WHAT THIS TASK INVOLVES: Write out only the opening lines of the entries, through the line with "def routeOf (s".

Dataset entries
⁂

-- ==== Sys2Proof/Machine/Packets.lean ====
section
/-! DEFINITION. Sending packets: link ports, routes, queues of flits, end-to-end sequences and transactions (R222 to R243). -/

namespace Sys2Proof.Machine

-- ports and routes ------------------------------------------------------------------------------------------------------

/-- A link port. -/
def lnkPort (s : State) (p : Nat) : LinkPort := mapGetD s.lnk.ports p {}

/-- Changes a link port. -/
def lnkPortMod (p : Nat) (f : LinkPort → LinkPort) (s : State) : State :=
  { s with lnk := { s.lnk with ports := mapUp s.lnk.ports p {} f } }

/-- Whether a port is UP. -/
def lnkUp (s : State) (p : Nat) : Bool := (lnkPort s p).state = .up

/-- The routing entry of a node (R239). -/
def routeOf (s : State) (n : Nat) : RouteEntry := mapGetD s.lnk.routes n {}

/-- The port on which a flit for a node is queued (R240): the primary if UP, else the alternate if UP, else the primary, where it
waits. None without a valid entry. -/
def portFor (s : State) (n : Nat) : Option Nat :=
  let e := routeOf s n
  if e.valid then
    (if lnkUp s e.port then some e.port else if e.altValid && lnkUp s e.alt then some e.alt else some e.port)
  else none

/-- Counts a dropped flit or packet (R226, R242). -/
def lnkDrop (s : State) : State := { s with lnk := { s.lnk with dropCnt := sat64 (s.lnk.dropCnt + 1) } }

/-- The stream of a flit within its VC: the port by which it came, and what all packets of a flit share (R223). -/
def flitKey (x : QFlit) : Nat × Nat × Nat × Nat := (x.from_, x.f.tenant, x.f.src, x.f.dst)

/-- A flit leaves the receive buffer of the port by which it came, which owes its credit to the pool it came from (R229). -/
def flitLeft (x : QFlit) (s : State) : State :=
  match x.pool with
  | some c => lnkPortMod x.from_ (fun l => { l with owed := l.owed ++ [c], rxUsed := l.rxUsed - 1 }) s
  | none => s

/-- A waiting flit is dropped and counted (R242). -/
def flitDrop (x : QFlit) (s : State) : State := lnkDrop (flitLeft x s)

/-- The port at which the packet that a flit goes on with leaves or waits (R223). -/
def contPort (s : State) (x : QFlit) : Option Nat :=
  (List.range 16).find? (fun p => mapGet (lnkPort s p).unfinished x.f.vc = some (flitKey x)
    || (lnkPort s p).txQ.any (fun y => y.more && y.f.vc = x.f.vc && flitKey y = flitKey x))

/-- Queues a flit for its destination: one that begins a packet at the port its route gives, and any other after its packet's others. It is
dropped when the destination has no valid entry (R242); the rest of a packet whose beginning was lost is discarded (DESIGN CHOICE,
notes/assumptions/148). -/
def flitQueue (x : QFlit) (s : State) : State :=
  let at_ (p : Nat) : State := lnkPortMod p (fun l => { l with txQ := l.txQ ++ [{ x with since := now s }] }) s
  if x.f.cont then
    match contPort s x with
    | some p => at_ p
    | none => if (portFor s x.f.dst).isNone then flitDrop x s else flitLeft x s
  else
    match portFor s x.f.dst with
    | some p => at_ p
    | none => flitDrop x s

/-- The waiting flits of packets that have begun to leave by a port, by VC, and all others. -/
def splitBegun : FMap (Nat × Nat × Nat × Nat) → List QFlit → List QFlit × List QFlit
  | _, [] => ([], [])
  | m, x :: r =>
    if x.f.cont && mapGet m x.f.vc = some (flitKey x) then
      let y := splitBegun (if x.more then m else mapDel m x.f.vc) r
      (x :: y.1, y.2)
    else
      let y := splitBegun m r
      (y.1, x :: y.2)

/-- Moves the flits that wait at a port to the port that their route gives now (R240, R257), where they begin to wait anew (R242). The rest of
a packet that has begun to leave by a port stays there. -/
def lnkReroute (s : State) : State :=
  (List.range 16).foldl (fun s p =>
    let q := splitBegun (lnkPort s p).unfinished (lnkPort s p).txQ
    let here (x : QFlit) : Bool := portFor s x.f.dst = some p
    let go := q.2.filter (fun x => !here x)
    if go.isEmpty then s
    else go.foldl (fun s x => flitQueue x s) (lnkPortMod p (fun l => { l with txQ := q.1 ++ q.2.filter here }) s)) s

/-- Whether a type is listed (R226, R346); 0x30 to 0x3F are the coherence messages. -/
def typeListed (t : Nat) : Bool :=
  t = 0x01 || t = 0x02 || t = 0x03 || t = 0x10 || t = 0x11 || t = 0x12 || t = 0x20 || t = 0x21 || t = 0x22
    || (0x30 ≤ t && t ≤ 0x3F) || (0x40 ≤ t && t ≤ 0x43) || (0x50 ≤ t && t ≤ 0x53)

/-- Whether a type is sequenced (R226). -/
def typeSequenced (t : Nat) : Bool :=
  t = 0x01 || t = 0x02 || t = 0x03 || t = 0x10 || t = 0x11 || t = 0x12 || t = 0x20
    || (0x30 ≤ t && t ≤ 0x3F) || (0x40 ≤ t && t ≤ 0x4F) || t = 0x53

/-- The VC of a type (R226). -/
def typeVc (t : Nat) : Nat :=
  if t ≤ 0x0F then 0 else if t ≤ 0x1F then 2 else if t ≤ 0x2F then 1 else if t ≤ 0x3F then 3 else if t ≤ 0x4F then 4 else 5

/-- The flits that carry a packet of a length to a node (R222, R223). -/
def flitsOf (s : State) (dst : Nat) (p : Packet) : List QFlit :=
  let slots := 2 + (p.len + 15) / 16
  let n := (slots + 13) / 14
  (List.range n).map (fun i =>
    { f := { tenant := p.tenant, vc := typeVc p.type, slots := min 14 (slots - 14 * i), dst := dst, src := s.sys.nodeId, hops := 0,
             shared := false, cont := decide (i > 0), lseq := 0, ack := 0, nak := false, ackValid := false, cred0 := (7, 0),
             cred1 := (7, 0), crcOk := true, type := p.type },
      since := now s, more := decide (i + 1 < n), replay := p.replay })

/-- Puts the flits of a replay ahead of the new packets of its pair that wait at the port (R247). -/
def replayQueue (dst : Nat) (xs : List QFlit) (s : State) : State :=
  match portFor s dst with
  | some p =>
    let new (y : QFlit) : Bool := y.from_ = 16 && y.f.dst = dst && !y.f.cont && !y.replay
    lnkPortMod p (fun l => { l with txQ := l.txQ.takeWhile (fun y => !new y) ++ xs ++ l.txQ.dropWhile (fun y => !new y) }) s
  | none => xs.foldl (fun s x => flitDrop x s) s

/-- Puts a packet on its way to a node. One that this hub sends to itself takes no link (DESIGN CHOICE, notes/assumptions/134). -/
def packetOut (dst : Nat) (p : Packet) (s : State) : State :=
  let s := emit (.packet dst p) s
  if dst = s.sys.nodeId then s
  else if p.replay then replayQueue dst (flitsOf s dst p) s
  else (flitsOf s dst p).foldl (fun s f => flitQueue f s) s

/-- The sending side of a pair. -/
def txOf (s : State) (dst : Nat) : TxPair := mapGetD s.lnk.tx dst {}

/-- A sequenced packet takes the pair's next ESEQ, is kept until acknowledged, and goes (R243). -/
def packetNew (dst : Nat) (p : Packet) (s : State) : State :=
  let x := txOf s dst
  let p : Packet := { p with eseq := x.next }
  let k : KeptPacket := { eseq := x.next, p := p, port := (portFor s dst).getD 0, first := now s, last := now s,
                          wait := s.lnk.timeout * 1000 }
  packetOut dst p { s with lnk := { s.lnk with
    tx := mapPut s.lnk.tx dst { x with next := (x.next + 1) % 2 ^ 32, kept := x.kept ++ [k] } } }

/-- Originates a packet to a node (R243): of a sequenced type, it waits while its pair holds 4,096 unacknowledged packets. -/
def packetSend (dst : Nat) (p : Packet) (s : State) : State :=
  let p : Packet := { p with src := s.sys.nodeId }
  if typeSequenced p.type then
    let x := txOf s dst
    if x.kept.length ≥ 4096 || !x.waiting.isEmpty then
      { s with lnk := { s.lnk with tx := mapPut s.lnk.tx dst { x with waiting := x.waiting ++ [p] } } }
    else packetNew dst p s
  else packetOut dst p s

/-- The CMPL of a message to a seat. -/
def seatReply (t : Nat) (to_ : Nat × Nat) (st : Status) (s : State) : State :=
  packetSend to_.1 { src := 0, tenant := (tenantOf s t).getD 0, type := 0x20, status := st, tag := to_.2 } s

/-- Packets that wait for room in their pair go, in order, at most as many as a fuel. -/
def pairGo : Nat → Nat → State → State
  | 0, _, s => s
  | n + 1, dst, s =>
    let x := txOf s dst
    match x.waiting with
    | p :: r =>
      if x.kept.length ≥ 4096 then s
      else pairGo n dst (packetNew dst p { s with lnk := { s.lnk with tx := mapPut s.lnk.tx dst { x with waiting := r } } })
    | [] => s

/-- Whatever of a pair waits and has room now goes (R243). -/
def pairNext (dst : Nat) (s : State) : State := pairGo 4096 dst s

/-- Opens a transaction and gives its tag (R225). -/
def txnOpen (dst : Nat) (w : TxnFor) (s : State) : Nat × State :=
  let t := s.lnk.nextTag
  (t, { s with lnk := { s.lnk with
    nextTag := (t + 1) % 2 ^ 32
    txns := s.lnk.txns ++ [{ tag := t, dst := dst, what := w }] } })

end Sys2Proof.Machine
end

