-- ==== Sys2Proof/Machine/Work.lean ====
section
/-! DEFINITION. Stopping what a command has under way (R287, R417, R447), and the kills of a step (R550 to R553). -/

namespace Sys2Proof.Machine

/-- The next generation of a fold slot: 1 to 63, and after 63 again 1 (R281). -/
def foldGen (g : Nat) : Nat := if g ≥ 63 then 1 else g + 1

/-- A fold slot that has been freed: its generation advances, so that what still names it is refused (R283, R287). -/
def foldFreed (f : Fold) : Fold := { gen := foldGen f.gen }

/-- The copy engines that have no copy left give their waiting draws back (R45). -/
def copiesIdle (s : State) : State :=
  let ks := (s.obj.channels.map (fun x => x.2.engine)).eraseDups
  (ks.filter (fun k => ((mapGet s.hif.ce k).bind (fun c => c.busy)).isNone
    && s.obj.channels.all (fun x => x.2.engine ≠ k || x.2.jobs.isEmpty))).foldl (fun s k => anteDrop 5 k s) s

/-- Removes the copies of a command from their channels. -/
def jobsDrop (r : CmdRef) (s : State) : State :=
  copiesIdle { s with obj := { s.obj with
    channels := s.obj.channels.map (fun x => (x.1, { x.2 with jobs := x.2.jobs.filter (fun j => j.ref ≠ r) })) } }

/-- Whether a burst of a command's copy is in flight (R447, R481). -/
def burstOf (s : State) (r : CmdRef) : Bool :=
  s.obj.channels.any (fun x => (match x.2.jobs with
    | j :: _ => j.ref = r
    | [] => false) && s.hif.ce.any (fun k => k.2.busy = some (liveHandle s 7 x.1)))

/-- Cancels the part of an ATTN_DECODE at a node: ATTN_CANCEL follows the abandoned message (R287, R417). -/
def partCancel (x : StaleTx) (s : State) : State :=
  let ts := s.lnk.txns.filter (fun t => t.what = .subcmd x.tag)
  let s := ts.foldl (fun s t => txnAbandon t s) s
  match x.msg with
  | .sub (.attnPart fold tag _ _ _ _ _ _ _ _) =>
    let tenant := (tenantOf s x.table).getD 0
    ts.foldl (fun s t =>
      let sub : SubCmd := .attnCancel fold tag
      let r := txnOpen t.dst .other s
      let p : Packet := { src := 0, tenant := tenant, type := 0x03, addr := x.seat, tag := r.1, len := 8, epoch := x.epoch }
      packetSend t.dst p (emit (.subcmd t.dst x.seat x.epoch r.1 tenant sub) r.2)) s
  | _ => s

/-- Forgets the accesses of a command itself, with their tiles. -/
def issueForget (r : CmdRef) (s : State) : State :=
  let mine (x : Source) : Bool := x = cmdSource r
  { s with nme := { s.nme with pieces := s.nme.pieces.filter (fun p => !mine p.src) },
           trn := { s.trn with tiles := s.trn.tiles.filter (fun t => !mine t.src),
                               unitWalks := s.trn.unitWalks.filter (fun w => !mine w.src) } }

/-- Stops what a command that has ended without commit has under way besides its engine and its cluster: its final fold is freed,
its remote parts are cancelled, and its unanswered messages are abandoned (R287, R417). -/
def workStop (r : CmdRef) (s : State) : State :=
  let parts := s.bnd.stale.filter (fun x => x.cmd = some r)
  let s := parts.foldl (fun s x => partCancel x s) s
  issueForget r { s with
    bnd := { s.bnd with stale := s.bnd.stale.filter (fun x => x.cmd ≠ some r) },
    nme := { s.nme with
      folds := s.nme.folds.map (fun x => (x.1, if x.2.isOpen && x.2.ref = some r then foldFreed x.2 else x.2))
      waiting := s.nme.waiting.filter (fun w => w ≠ r)
      busyResend := s.nme.busyResend.filter (fun y => !(parts.any (fun x => x.tag = y.1))) } }

-- steps (R544 to R555) --------------------------------------------------------------------------------------------------

/-- The member hubs of a table that this hub knows: the lead and every node that holds a seat or has joined.
An unseated seat, whose entry has no epoch, has no hub. -/
def membersOf (tb : Table) : List Nat := ((tb.lead :: tb.members) ++ (tb.dir.filter (fun x => x.2.epoch ≠ 0)).map (fun x => x.2.node)).eraseDups

/-- Ends the part's running commands at this hub and rewinds its queues (R551): no record is written for what has not retired;
the waiter slots of the part's cores and engines are freed ABORTED, and those of its queues are kept (R366, R552). -/
def partKill (t : Nat) (s : State) : State :=
  let kill (s : State) (q : Handle) : State :=
    match queueOf s q with
    | none => s
    | some x =>
      match x.rewind with
      | none => s
      | some p =>
        let part := x.entries.filter (fun e => posDist e.pos p < posMod / 2 && e.d.step)
        let s := part.foldl (fun s e =>
          let r : CmdRef := { queue := q, pos := e.pos }
          workStop r (jobsDrop r (endTask r (abortLaunch r s)))) s
        let s := { s with
          obj := { s.obj with launched := s.obj.launched.map (fun l => match l.ref with
            | some r => if r.queue = q && part.any (fun e => e.pos = r.pos) then { l with ref := none } else l
            | none => l) } }
        queueMod q (fun x => { x with entries := x.entries.filter (fun e => !(part.any (fun y => y.pos = e.pos))),
                                      fetchPos := p, namesPend := none, sawStep := false }) s
  let mine := s.obj.launched.filter (fun l => match l.ref with
    | some r => l.table = t && inStep s r
    | none => false)
  let s := (queuesOfTable s t).foldl kill s
  fireWhere (fun w => w.table = t && (match w.kind with
    | .core cl co _ => mine.any (fun l => l.cluster = cl && l.mask / 2 ^ co % 2 = 1)
    | .copyEngine _ => true
    | .queue _ => false)) .aborted 0 s

/-- Retires every entry of the part that a queue will not run again, ABORTED, and closes the part (R550 END). -/
def partEnd (t : Nat) (s : State) : State :=
  let fin (s : State) (q : Handle) : State :=
    match queueOf s q with
    | none => s
    | some x =>
      let part := x.entries.filter (fun e => e.d.step)
      part.foldl (fun s e => endCommand { queue := q, pos := e.pos } (.abort none) s) s
  let s := (queuesOfTable s t).foldl fin s
  let s := (queuesOfTable s t).foldl (fun s q => queueMod q (fun x => { x with rewind := none, sawStep := false }) s) s
  tableMod t (fun tb => { tb with step := { tb.step with isOpen := false, state := .ended, onHold := false } }) s

/-- The effect of STEP_ABORT at a hub that holds the step open or on hold (R550): 1 RERUN, 2 END, 3 HOLD, 4 RESUME. -/
def stepAct (t action : Nat) (s : State) : State :=
  if action = 1 then
    tableMod t (fun tb => { tb with step := { tb.step with reruns := tb.step.reruns + 1, onHold := false } }) (partKill t s)
  else if action = 2 then partEnd t s
  else if action = 3 then
    tableMod t (fun tb => { tb with step := { tb.step with onHold := true, state := .heldStep } }) (partKill t s)
  else if action = 4 then
    tableMod t (fun tb =>
      if tb.step.onHold then
        { tb with step := { tb.step with onHold := false, state := .open_, reruns := tb.step.reruns + 1 } }
      else tb) s
  else s

/-- A kill decided at the lead hub (R550): STEP_ABORT to every other member, and its own part. -/
def stepKillLead (t action : Nat) (s : State) : State :=
  match tableAt s t with
  | none => s
  | some tb =>
    let others := (membersOf tb).filter (fun n => n ≠ s.sys.nodeId)
    let s := others.foldl (fun s n => ctrlSend n 0x808 tb.globalId tb.step.last .ok action s) s
    stepAct t action s

/-- A kill with RERUN for a reseat or a renege: decided here when this hub leads the table, and reported to the lead hub
otherwise (R550). -/
def stepRerun (t : Nat) (s : State) : State :=
  match tableAt s t with
  | none => s
  | some tb =>
    if tb.step.isOpen && tb.step.state = .open_ then
      if tb.lead = s.sys.nodeId then stepKillLead t 1 s else ctrlSend tb.lead 0x807 tb.globalId tb.step.last .ok 0 s
    else s

end Sys2Proof.Machine
end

⁂

ANSWER SECTION:
-- ==== Sys2Proof/Machine/Packets.lean ====
section
/-! DEFINITION. Sending packets: link ports, routes, queues of flits, end-to-end sequences and transactions (R222 to R243). -/

namespace Sys2Proof.Machine

-- ports and routes ------------------------------------------------------------------------------------------------------

/-- A link port. -/
def lnkPort (s : State) (p : Nat) : LinkPort := mapGetD s.lnk.ports p {}

/-- Changes a link port. -/
def lnkPortMod (p : Nat) (f : LinkPort → LinkPort) (s : State) : State :=
  { s with lnk := { s.lnk with ports := mapUp s.lnk.ports p {} f } }

/-- Whether a port is UP. -/
def lnkUp (s : State) (p : Nat) : Bool := (lnkPort s p).state = .up

/-- The routing entry of a node (R239). -/
def routeOf (s : State) (n : Nat) : RouteEntry := mapGetD s.lnk.routes n {}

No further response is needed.